The U.S. Army’s FY 2024 Budget Outlook
Published: March 29, 2023
Federal Market AnalysisARMYARMY RESERVE COMMAND (ARMY)BudgetForecasts and SpendingNGB
The Army’s FY 2024 request is barely on the plus side.
The U.S. Army, including the Regular force, the Reserves and National Guard, requested a total of $185.3B in budgetary resources for fiscal year 2024. This represents a slight increase of $400M compared to the $184.9B enacted in FY 2023. Breaking down the request into the major buckets of the budget – Operations and Maintenance, Procurement, and Research, Development, Test and Evaluation – reveals where changes will be felt and what industry might expect in the fiscal year to come.
Operations and Maintenance (O&M)
O&M funding provides the basic resources Army components need to perform their missions. Overall, Army leadership requested $71.9B in O&M funding, which is $2.1B less than the force received in FY 2023.
Referring to the chart below, we can see that the requested O&M budget for the Regular Army is down compared to FY 2023, but still up compared to FY 2022. The funding requested for the Army Reserves and Army National Guard is slightly up by contrast.
In terms of the programs slated to receive the biggest boost, here are the top three for each part of the Army request.
- Base Operations Support - $9.9B
- Force Readiness Operations Support - $7.1B
- Facilities Sustainment, Restoration & Modernization - $5.4B
Army National Guard
- Management and Operational Headquarters - $1.5B
- Base Operations Support - $1.2B
- Aviation Assets - $1.1B
- Echelons Above Brigade - $721M
- Land Forces Operations Support - $708M
- Base Operations Support - $608M
Turning to the funding requested for new acquisitions, the Army asked for a total of $23.8B, which translates into $2.2B less than the funding received in FY 2023.
The Army’s Procurement request is broken down into type of item or service being purchased. As we can see, only the request for missile procurement is positive. The largest category, funding for “Other,” meaning communications, ISR, and electronics, is flat. Since most of our audience is focused on technology, here are the top five programs by requested funding from the “Other” category.
- Combat Communications - $1.4B
- Tactical Vehicles - $1.4B
- Elect Equipment/Tactical Surveillance - $1.2B
- Elect Equipment/Tactical C2 Systems - $623.7M
- Training Equipment - $527.7M
Research, Development, Test, and Evaluation (RDT&E)
Last, but not least, here is a look at the Army’s requested RDT&E funding for FY 2024. It is a mixed bag, being lower than the FY 2023 enacted level, but higher than the funding received in FY 2022.
Here are the top five Army RDT&E programs by budget request. Aviation needs and missiles dominate the request.

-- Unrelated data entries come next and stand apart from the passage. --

theorem Block.pushRing_frame x0 x1 x2 : Frame 65537 x0 (Block.pushRing x0 x1 x2) := by
  unfold Block.pushRing
  try extract_lets
  repeat' first
    | with_reducible assumption
    | with_reducible exact Frame.refl _ _
    | with_reducible apply Frame.ite
    | ((with_reducible apply Frame.via (Block.put_frame _ _ _)); · rfl)
    | ((with_reducible apply Frame.via (Block.bump_frame _ _ _)); · rfl)
    | ((with_reducible apply Frame.via (Block.memWrite_frame _ _ _)); · rfl)
    | with_reducible exact Frame.snd (by assumption)
    | with_reducible refine Frame.pair2 (by assumption) ?_
    | with_reducible refine Frame.pair3 (by assumption) ?_
    | with_reducible refine Frame.pair4 (by assumption) ?_
    | (split <;> try extract_lets)
    | (dsimp +zetaDelta only; split <;> try extract_lets)

theorem Block.setScratch_frame x0 x1 x2 x3 : Frame 4096 x0 (Block.setScratch x0 x1 x2 x3) := by
  unfold Block.setScratch
  try extract_lets
  repeat' first
    | with_reducible assumption
    | with_reducible exact Frame.refl _ _
    | (with_reducible intro _; try extract_lets)
    | ((with_reducible apply Frame.put_fox); · rfl)

theorem Block.setPm_frame x0 x1 x2 x3 : Frame 4096 x0 (Block.setPm x0 x1 x2 x3) := by
  unfold Block.setPm
  try extract_lets
  repeat' first
    | with_reducible assumption
    | with_reducible exact Frame.refl _ _
    | (with_reducible intro _; try extract_lets)
    | ((with_reducible apply Frame.put_fox); · rfl)

theorem Block.writeScr_frame x0 x1 x2 x3 : Frame 4097 x0 (Block.writeScr x0 x1 x2 x3) := by
  unfold Block.writeScr
  try extract_lets
  repeat' first
    | with_reducible assumption
    | with_reducible exact Frame.refl _ _
    | with_reducible apply Frame.ite
    | ((with_reducible apply Frame.via (Block.setScratch_frame _ _ _ _)); · rfl)
    | ((with_reducible apply Frame.via (Block.put_frame _ _ _)); · rfl)
    | (split <;> try extract_lets)

theorem Block.writePm_frame x0 x1 x2 x3 : Frame 4097 x0 (Block.writePm x0 x1 x2 x3) := by
  unfold Block.writePm
  try extract_lets
  repeat' first
    | with_reducible assumption
    | with_reducible exact Frame.refl _ _
    | with_reducible apply Frame.ite
    | ((with_reducible apply Frame.via (Block.put_frame _ _ _)); · rfl)
    | ((with_reducible apply Frame.via (Block.setPm_frame _ _ _ _)); · rfl)
    | (split <;> try extract_lets)

theorem Block.holdFx_frame x0 x1 : Frame 4097 x0 (Block.holdFx x0 x1) := by
  unfold Block.holdFx
  try extract_lets
  repeat' first
    | with_reducible assumption
    | with_reducible exact Frame.refl _ _
    | ((with_reducible apply Frame.via (Block.setEngine_frame _ _ _)); · rfl)
    | ((with_reducible apply Frame.via (Block.put_frame _ _ _)); · rfl)

theorem Block.readDbg_frame x0 x1 : Frame 1 x0 (Block.readDbg x0 x1).2 := by
  unfold Block.readDbg
  try extract_lets
  repeat' first
    | with_reducible assumption
    | with_reducible exact Frame.refl _ _
    | ((with_reducible apply Frame.via (Block.advanceDbg_frame _ _)); · rfl)
    | dsimp only

theorem doFxDbgDataAccess_frame x0 x1 x2 : Frame 4097 x2 (doFxDbgDataAccess x0 x1 x2) := by
  unfold doFxDbgDataAccess
  try extract_lets
  repeat' first
    | with_reducible assumption
    | with_reducible exact Frame.refl _ _
    | with_reducible apply Frame.ite
    | ((with_reducible apply Frame.via (Block.writeDbg_frame _ _ _)); · rfl)
    | ((with_reducible apply Frame.via (Block.readDbg_frame _ _)); · rfl)
    | with_reducible exact Frame.snd (by assumption)
    | with_reducible refine Frame.pair2 (by assumption) ?_
    | with_reducible refine Frame.pair3 (by assumption) ?_
    | with_reducible refine Frame.pair4 (by assumption) ?_
    | (split <;> try extract_lets)
    | (dsimp +zetaDelta only; split <;> try extract_lets)

theorem doFxStart_frame x0 x1 : Frame 154641 x1 (doFxStart x0 x1) := by
  unfold doFxStart
  try extract_lets
  repeat' first
    | with_reducible assumption
    | with_reducible exact Frame.refl _ _
    | (with_reducible intro _; try extract_lets)
    | with_reducible apply Frame.ite
    | with_reducible apply Frame.each
    | ((with_reducible apply Frame.via (Block.fxCommand_frame _ _ _)); · rfl)
    | (split <;> try extract_lets)

theorem doFxStopDrain_frame x0 x1 : Frame 154641 x1 (doFxStopDrain x0 x1) := by
  unfold doFxStopDrain
  try extract_lets
  repeat' first
    | with_reducible assumption
    | with_reducible exact Frame.refl _ _
    | (with_reducible intro _; try extract_lets)
    | with_reducible apply Frame.ite
    | with_reducible apply Frame.each
    | ((with_reducible apply Frame.via (Block.fxCommand_frame _ _ _)); · rfl)
    | (split <;> try extract_lets)

theorem doWriteBufferDrain_frame x0 x1 x2 : Frame 69632 x2 (doWriteBufferDrain x0 x1 x2) := by
  unfold doWriteBufferDrain
  try extract_lets
  repeat' first
    | with_reducible assumption
    | with_reducible exact Frame.refl _ _
    | (with_reducible intro _; try extract_lets)
    | with_reducible apply Frame.ite
    | ((with_reducible apply Frame.via (Block.setEngine_frame _ _ _)); · rfl)
    | ((with_reducible apply Frame.via (Block.memWrite_frame _ _ _)); · rfl)
    | with_reducible exact Frame.snd (by assumption)
    | with_reducible refine Frame.pair2 (by assumption) ?_
    | with_reducible refine Frame.pair3 (by assumption) ?_
    | with_reducible refine Frame.pair4 (by assumption) ?_
    | (split <;> try extract_lets)
    | (dsimp +zetaDelta only; split <;> try extract_lets)

theorem doNodeCompletion_frame x0 x1 : Frame 135185 x1 (doNodeCompletion x0 x1) := by
  unfold doNodeCompletion
  try extract_lets
  repeat' first
    | with_reducible assumption
    | with_reducible exact Frame.refl _ _
    | with_reducible apply Frame.ite
    | ((with_reducible apply Frame.via (Block.setSx_frame _ _ _ _)); · rfl)
    | ((with_reducible apply Frame.via (Block.setEngine_frame _ _ _)); · rfl)
    | ((with_reducible apply Frame.via (Block.bump_frame _ _ _)); · rfl)
    | ((with_reducible apply Frame.via (Block.raise_frame _ _ _)); · rfl)
    | ((with_reducible apply Frame.via (Block.put_frame _ _ _)); · rfl)
    | with_reducible exact Frame.snd (by assumption)
    | with_reducible refine Frame.pair2 (by assumption) ?_
    | with_reducible refine Frame.pair3 (by assumption) ?_
    | with_reducible refine Frame.pair4 (by assumption) ?_
    | (split <;> try extract_lets)
    | (dsimp +zetaDelta only; split <;> try extract_lets)

theorem doFoxMigrateSwitch_frame x0 : Frame 20497 x0 (doFoxMigrateSwitch x0) := by
  unfold doFoxMigrateSwitch
  try extract_lets
  repeat' first
    | with_reducible assumption
    | with_reducible exact Frame.refl _ _
    | with_reducible apply Frame.ite
    | ((with_reducible apply Frame.via (Block.put_frame _ _ _)); · rfl)
    | ((with_reducible apply Frame.via (Block.setFx_frame _ _ _)); · rfl)
    | ((with_reducible apply Frame.via (Block.unhold_frame _ _)); · rfl)
    | ((with_reducible apply Frame.via (Block.finishPacket_frame _ _ _ _ _)); · rfl)
    | with_reducible exact Frame.snd (by assumption)
    | with_reducible refine Frame.pair2 (by assumption) ?_
    | with_reducible refine Frame.pair3 (by assumption) ?_
    | with_reducible refine Frame.pair4 (by assumption) ?_
    | (split <;> try extract_lets)
    | (dsimp +zetaDelta only; split <;> try extract_lets)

- Aviation Advanced Development - $1.5B
- Manned Ground Vehicle - $997M
- Hypersonics Engineering, Manufacture, and Development - $901M
- Lower Tier Air Missile Defense Sensor - $816.7M
- Army Test Ranges and Facilities - $439M
The Army may be receiving a small amount of additional funding in FY 2024, assuming the request passes Congress untouched, which is a big if. Most programs will still see flat or declining budgets in the year to come as any increases go to air and missile systems.